A Sad Week for Jose

This was a sad week for Jose and his family – and it broke my heart too.  Every Friday Grant and I drive 6 year old Jose home to spend the weekend with his family in San Vicente.  He lives with his mom and his 6 siblings and his nephew and 2 nieces.  His grandma and aunties have come from the state of Michoacán and have been living 3 blocks away for the past few months.


Abuelita is on the far right at our Boxing Day Pizza Party

On Sunday I received a message on Messenger from 13 year old Isabel.  Although she no longer lives at Manos de Amor, I hear from her almost every day.  “Hello Karen – what are you doing today?”.  I value the relationship we have built with this family.  But the message I received on Sunday was not just chit chat with a bored teenager.  She told me her abuelita – her grandma – had died.   Oh no.  We had just visited with Grandma the week before when she had been caring for a sick Jose.  She had not been sick then – but apparently a sudden pneumonia had taken her.  We were set to pick up Jose later that evening and I asked what they needed – should I still get Jose?  Would they keep him with family, would he attend a funeral?
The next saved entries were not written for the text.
-- ==== Sys2Proof/Machine/Trig.lean ====
section
/-! DEFINITION. The trigger engine (10_triggers.md), fast level triggers (R195 to R197), averaging, and the formatter's and
the capture's commands of 11_capture_memory.md. -/

namespace Sys2Proof.Machine

namespace State

/-! ### Conditions (R325, R330, R332) -/

/-- A path analyses samples (R332): it is there, holds a mode, is not the upper path of a WIDE pair and has not stopped. -/
def analysing (s : State) (p : Nat) : Bool :=
  s.pathPresent p && (s.path p).img.isSome && s.mode p != 0 && !s.wideUpper p && !(s.path p).stopped && s.running p

/-- The source of a condition is used by its path's image (R332). -/
def sourceUsed (s : State) (c p : Nat) : Bool :=
  let sel := s.f (TRG_COND.sel c)
  match s.f (TRG_COND.kind c) with
  | 1 => sel == 0 && s.usesDdc p || (8 ≤ sel && sel < 16 && s.winUsed p (sel - 8))
  | 2 => s.flag (MSK_BIND.en (sel % 64)) && (s.xfCfg p (s.f (MSK_BIND.inst (sel % 64)))).source != 0
  | 3 => (s.xfCfg p 0).source != 0
  | 4 => s.flag (SK_CTL.en p)
  | _ => true

/-- A condition is inactive (R332). -/
def condInactive (s : State) (c : Nat) : Bool := !s.analysing (s.homeOf c) || !s.sourceUsed c (s.homeOf c)

/-- A condition's status follows its home path and source (R332). -/
def condShow (s : State) (c : Nat) : State :=
  let off := s.condInactive c
  let s := s.set (TRG_STATUS.inactive c) (b2n off)
  if off then (s.set (TRG_STATUS.raw c) 0).setCond c { s.cond c with due := [], raw := false, run := 0, prev := none } else s

/-- The status of every condition follows its home path and source. -/
def condsShow (s : State) : State := (List.range 64).foldl condShow s

/-! ### Time and index (R333, R334) -/

/-- The block of a path that begins at or before a time in phase bins. -/
def refAtTime (s : State) (p t : Nat) : Option BlockRef :=
  (s.path p).refs.find? fun r => decide (64 * r.tick + r.phase ≤ t)

/-- The latest sample of a path taken at or before a time, and the remainder in 1/64 sample (R333, R334). -/
def indexBefore (s : State) (p t : Nat) : Nat × Nat :=
  match s.refAtTime p t with
  | none => (0, 0)
  | some r =>
    let n := (t - (64 * r.tick + r.phase)) * r.fs24 * 64 / (64 * 2560000000 * 2 ^ 24)
    (r.seq + n / 64, n % 64)

/-- The first sample of a path at or after a time (R83, R330). -/
def indexAfter (s : State) (p t : Nat) : Nat :=
  match s.refAtTime p t with
  | none => ((s.path p).refs.getLast?.map (·.seq)).getD (s.f (GLB_SEQ.reg p))
  | some r =>
    let d := 64 * 2560000000 * 2 ^ 24
    r.seq + ((t - (64 * r.tick + r.phase)) * r.fs24 + d - 1) / d

/-! ### Arming (R330) -/

/-- The sample of path `p` from which an arm or a disarm holds (R330). -/
def armIndex (s : State) (p : Nat) (e : ArmChange) : Nat := e.index.getD (s.indexAfter p e.time.bins)

/-- A condition with home path `p` is armed at an index of it (R330). -/
def armedAt (s : State) (p : Nat) (x : CondSt) (ix : Nat) : Bool :=
  ((x.changes.filter fun e => decide (s.armIndex p e ≤ ix)).getLast?.map ArmChange.on).getD x.armed

/-- A condition is armed or disarmed from a stamp on, on a REPLAY path from the next sample that it takes (R330;
log entry 23). -/
def condArm (s : State) (c : Nat) (on : Bool) (t : Stamp) : State :=
  let x := s.cond c
  let p := s.homeOf c
  let e : ArmChange := { on := on, time := t, index := if s.mode p = 7 then some (s.nextSample p) else none }
  (s.set (TRG_COND.armed c) (b2n on)).setCond c { x with changes := x.changes ++ [e] }

/-- An input that a condition of kind 0x5 takes is stuck (R345). -/
def inputStuck (s : State) (sel : Nat) : Bool :=
  if sel < 4 then s.flag (TRG_IN_STATUS.stuck sel) else 16 ≤ sel && sel < 32 && s.flag (TIU_EV_STATUS.stuck (sel - 16))

/-- TRG_STATUS as it reads (R332, R345, R352): whether the condition is inactive, its input stuck and its hold-off in force
follow the state as it stands. -/
def trgStatus (s : State) (c : Nat) : Nat :=
  let off := s.condInactive c
  let holding : Bool := match (s.cond c).last with
    | some l => decide (s.now.bins < l.bins + 64 * s.f (TRG_HOLD.reg c))
    | none => false
  let w := insertBits (s.f (TRG_STATUS.reg c)) 0 1 (b2n ((s.cond c).raw && !off))
  let w := insertBits w 1 1 (b2n holding)
  insertBits (insertBits w 2 1 (b2n (s.f (TRG_COND.kind c) == 5 && s.inputStuck (s.f (TRG_COND.sel c))))) 3 1 (b2n off)

/-- The words of a condition's mirror group (R355). -/
def condMirror (s : State) (c : Nat) : List (Nat × Nat) :=
  let x := s.cond c
  let t := x.last.getD ⟨0, 0⟩
  let l := s.f (TRG_LAST.reg c)
  let m := s.f (TRG_MISSED_AT.reg c)
  [(1, s.trgStatus c % 32 + 2 ^ 30 * b2n x.lastSuppressed + 2 ^ 31 * s.f (TRG_COND.armed c)),
   (2, t.tick % 2 ^ 32), (3, t.tick / 2 ^ 32), (4, t.phase + 2 ^ 8 * s.f (TRG_STATUS.last_frac c)), (5, l % 2 ^ 32),
   (6, l / 2 ^ 32), (7, s.f (TRG_FIRED.reg c)), (8, s.f (TRG_MISSED.reg c)), (9, s.f (TRG_SUPPRESSED.reg c)),
   (10, m % 2 ^ 32), (11, m / 2 ^ 32), (12, s.f (TRG_STATUS.missed_phase c))]

/-- The mirror group of a condition follows a firing or a miss (R355). -/
def condTouch (s : State) (c : Nat) : State := s.touch (16 + c) 256 fun s => s.condMirror c

/-! ### Evaluation (R326 to R328, R333) -/

/-- 10 ^ ((word - 51200) / 2560) is at least `num ÷ den`: the linear power of a level word against a ratio (R327). -/
def levelAtLeast (word num den : Nat) : Bool :=
  decide (num ^ 2560 * 10 ^ 51200 ≤ den ^ 2560 * 10 ^ word)

/-- 10 ^ ((word - 51200) / 2560) is at most `num ÷ den`. -/
def levelAtMost (word num den : Nat) : Bool :=
  decide (den ^ 2560 * 10 ^ word ≤ num ^ 2560 * 10 ^ 51200)

/-- The crossing of a level between two samples at positions `p0` and `p1`, of powers `a` and `b`, in 1/64 converter sample,
rounded to nearest (R333): the largest number that lies half a unit or less beyond the crossing; bit by bit, from `m` on. -/
def crossing (word a b p0 p1 : Nat) : Nat → Nat → Nat
  | 0, m => m
  | n + 1, m =>
    let x := m + 2 ^ n
    -- how far the instant half a unit before x lies from p0, in half units of a position; the power there times k
    let d : Int := ((2 * x - 1 : Nat) : Int) * ((posUnit / 64 : Nat) : Int) - 2 * (p0 : Int)
    let k := 2 * (p1 - p0)
    let at_ : Int := (k : Int) * (a : Int) + d * ((b : Int) - (a : Int))
    let full := 4 * 32752 * 32752 * k
    let before := decide (d ≤ 0) ||
      (decide (d ≤ (k : Int)) && if a ≤ b then levelAtLeast word at_.toNat full else levelAtMost word at_.toNat full)
    if before then crossing word a b p0 p1 n x else crossing word a b p0 p1 n m

/-- An occurrence at an index of the home path waits for its decision (R333, R336); without flags, those of the block that
holds the sample count (R339). -/
def enqueue (s : State) (c ix frac : Nat) (flags : Option Nat) : State :=
  let p := s.homeOf c
  let t := s.timeAt p (ix * posUnit + frac * (posUnit / 64))
  let o : Occ := { cond := c, index := ix, frac := frac, tick := t.tick, phase := t.phase, flags := flags.getD 0, inGap := false,
                   by_ := if flags.isSome then .index else .sample }
  { s with trg := { s.trg with queue := s.trg.queue ++ [o] } }

/-- The raw state of a condition becomes `b`. -/
def setRaw (s : State) (c : Nat) (b : Bool) : State :=
  (s.setCond c { s.cond c with raw := b }).set (TRG_STATUS.raw c) (b2n b)

/-- The raw state of a kind that works on spectra becomes `b` at an evaluation point: an occurrence where it turns true,
or at every such point with retrig (R326, R328). -/
def rawPoint (s : State) (c : Nat) (b : Bool) (ix flags : Nat) : State :=
  let old := (s.cond c).raw
  let s := s.setRaw c b
  if b && (!old || s.flag (TRG_COND.retrig c)) then s.enqueue c ix 0 (some flags) else s

/-- The new raw state, with hysteresis (R328). -/
def hyst (old on off : Bool) : Bool := if old then !off else on

/-- The index and the 64ths at which the power crossed a level on its way from the previous sample to one at a position (R333). -/
def crossAt (prev : Option (Nat × Nat)) (word pos p : Nat) : Nat × Nat :=
  match prev with
  | some (p0, a) =>
    if p0 < pos then
      let m := crossing word a p p0 pos 28 (p0 / (posUnit / 64))
      (m / 64, m % 64)
    else (pos / posUnit, 0)
  | none => (pos / posUnit, 0)

/-- The stamp of the occurrence that the mode of a condition sees at an IQ sample, where it sees one; `x` is the condition
before the sample (R327, R333). -/
def iqStamp (s : State) (c pos p : Nat) (x : CondSt) (raw : Bool) : Option (Nat × Nat) :=
  match s.f (TRG_COND.mode c) with
  | 0 => if raw && !x.raw then some (crossAt x.prev (s.f (TRG_PARAM.hi c)) pos p) else none
  | 1 => if !raw && x.raw then some (crossAt x.prev (s.f (TRG_PARAM.lo c)) pos p) else none
  | 2 =>
    if !raw && x.raw && decide (s.f (TRG_WMIN.reg c) ≤ x.run ∧ x.run ≤ s.f (TRG_WMAX.reg c)) then some (pos / posUnit, 0)
    else none
  | 3 => if raw && (if x.raw then x.run else 0) == s.f (TRG_WMAX.reg c) then some (pos / posUnit, 0) else none
  | _ => none

/-- An IQ sample at a position is evaluated (R326, R327, R333): the occurrence of its mode, and with retrig every sample at which
the raw state is true is one. -/
def iqPoint (s : State) (c pos : Nat) (v : IQ) : State :=
  let x := s.cond c
  let ix := pos / posUnit
  let p := power4 v
  let lv := levelWord p
  let raw := hyst x.raw (decide (s.f (TRG_PARAM.hi c) ≤ lv)) (decide (lv < s.f (TRG_PARAM.lo c)))
  let run := if raw then (if x.raw then x.run + 1 else 1) else 0
  let stamp := s.iqStamp c pos p x raw
  let s := (s.setRaw c raw).setCond c { (s.cond c) with raw := raw, run := run, prev := some (pos, p) }
  match stamp with
  | some e => s.enqueue c e.1 e.2 none
  | none => if raw && s.flag (TRG_COND.retrig c) then s.enqueue c ix 0 none else s

/-- A mask result, a band report or a kurtosis block is evaluated (R328). -/
def reportPoint (s : State) (c : Nat) (d : EvalDue) : State :=
  let old := (s.cond c).raw
  let hi := s.f (TRG_PARAM.hi c)
  let lo := s.f (TRG_PARAM.lo c)
  let mode := s.f (TRG_COND.mode c)
  match d with
  | .mask r =>
    let n := max 1 lo
    let b := match mode with
      | 0 => hyst old (decide (n ≤ r.up)) (decide (r.up < n))
      | 1 => hyst old (decide (n ≤ r.down)) (decide (r.down < n))
      | 2 => hyst old (decide (n ≤ r.up + r.down)) (decide (r.up + r.down < n))
      | 3 => hyst old (decide (0 < r.up ∧ hi ≤ r.excess)) (decide (r.up = 0 ∨ r.excess < hi))
      | _ => false
    s.rawPoint c b r.seq r.flags
  | .band none => s.setRaw c false
  | .band (some r) =>
    let b := match mode with
      | 0 => hyst old (decide (hi ≤ r.peak)) (decide (r.peak < lo))
      | 1 => hyst old (decide (hi ≤ r.power)) (decide (r.power < lo))
      | 2 => hyst old (decide (r.power ≤ lo)) (decide (hi < r.power))
      | _ => false
    s.rawPoint c b r.first r.flags
  | .kurtosis _ _ none => s.setRaw c false
  | .kurtosis first flags (some n) => s.rawPoint c (hyst old (decide (lo ≤ n)) (decide (n < lo))) first flags
  | .iq _ _ => s

/-- A condition evaluates the oldest point that is due; an IQ sample where the operand names its index (R326 to R328). An
inactive condition has nothing to evaluate (R332). -/
def evaluate (s : State) (c : Nat) (e : EvalPoint) : State :=
  let inactive := s.condInactive c
  let s := s.set (TRG_STATUS.inactive c) (b2n inactive)
  let next := fun (ds : List EvalDue) => s.setCond c { s.cond c with due := ds }
  if inactive then (next []).setRaw c false
  else
    match e, (s.cond c).due with
    | .iq ix, .iq pos v :: ds => if ix = pos / posUnit then (next ds).iqPoint c pos v else s
    | .iq _, _ => s
    | .report, .iq _ _ :: _ => s
    | .report, d :: ds => (next ds).reportPoint c d
    | .report, [] => s

/-- New baseband samples of a path become due for the conditions on its IQ level (R281, R325). -/
def baseDue (s : State) (p : Nat) (base : List Smp) : State :=
  s.dueTo (s.condsOf p 1 fun sel => sel == 0) fun _ => base.map iqDue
In Mexico, funerals often happen very quickly – within 36 hours.  There is no embalming, no waiting for many days for family to travel.  There is a wake the first night with a viewing of the body and some type of funeral or gathering the next day.  I received a message later that afternoon asking me to come get Jose at 7:00 as usual.  In Canada it is normal to bring food to a grieving family – and I knew that it would be even more important to do the same here in Mexico.   There is no extra food in the fridge to feed visiting relatives.  So we stopped at the grocery store and bought 4 roasted chickens and some rice and beans and headed out to get Jose, not knowing what to expect.

When we arrived it was quiet at the house -and 12 year old Laurentino told us all of the family had gone to Michoacán – his mom, most of his siblings, his nieces and nephews and aunties and uncles.  He and 13 year old Isabel were left at home and Jose would be going with us to Casa Hogar.  He did not know how long they would all be gone.   I was so glad we had brought the food as there was none in the house and the two children were there alone – under the watchful eye of a neighbor who I knew probably did not have extra food for 2 more.

20170214_142302-4Jose seemed stoic – he walked out of the house and climbed into my car without a word.  I talked to Laurentino for a while – told him to contact me if he needed anything – and drove Jose back to the orphanage.  As soon as we walked into the home, Jose’s damn broke.  He started crying- deep sobbing.  For over an hour I sat on the couch holding this little guy in my arms while he cried and asked for his mama.  I have seen Jose angry, happy, mischievious – but I have never seen such sadness and pain from him.  He cried and I cried and told him “Today I am your mommy Jose.  It is okay”.  After an hour or so I laid Jose on the couch and left.  Laura, the night worker, said he could sleep with her.  I was heartbroken leaving him but I knew he needed a good night’s sleep.

The next morning I arrived at Manos de Amor and as soon as Jose spotted me he ran up to me and said to me (in Spanish of course) “Karen, last night I was crying because my Grandma died  – I’m ok now”.  I smiled and said “I know Jose – you were sad.  It will be okay.  Your Grandma is with Jesus now”.  His serious little face, “No Karen – my Grandma is in Michoacán”.



So Jose will be okay.  Sometimes it is healthy to cry hard – not just for Grandma but for a missing mama, for a hungry weekend, for nieces and nephews who are born to 13 year old moms, for one room homes in cardboard towns, for all that is hard in his young life.  Today I watched him laugh as hard as he cried on Sunday and I smiled with him –  Jose will be okay and we are so happy to be part of his story.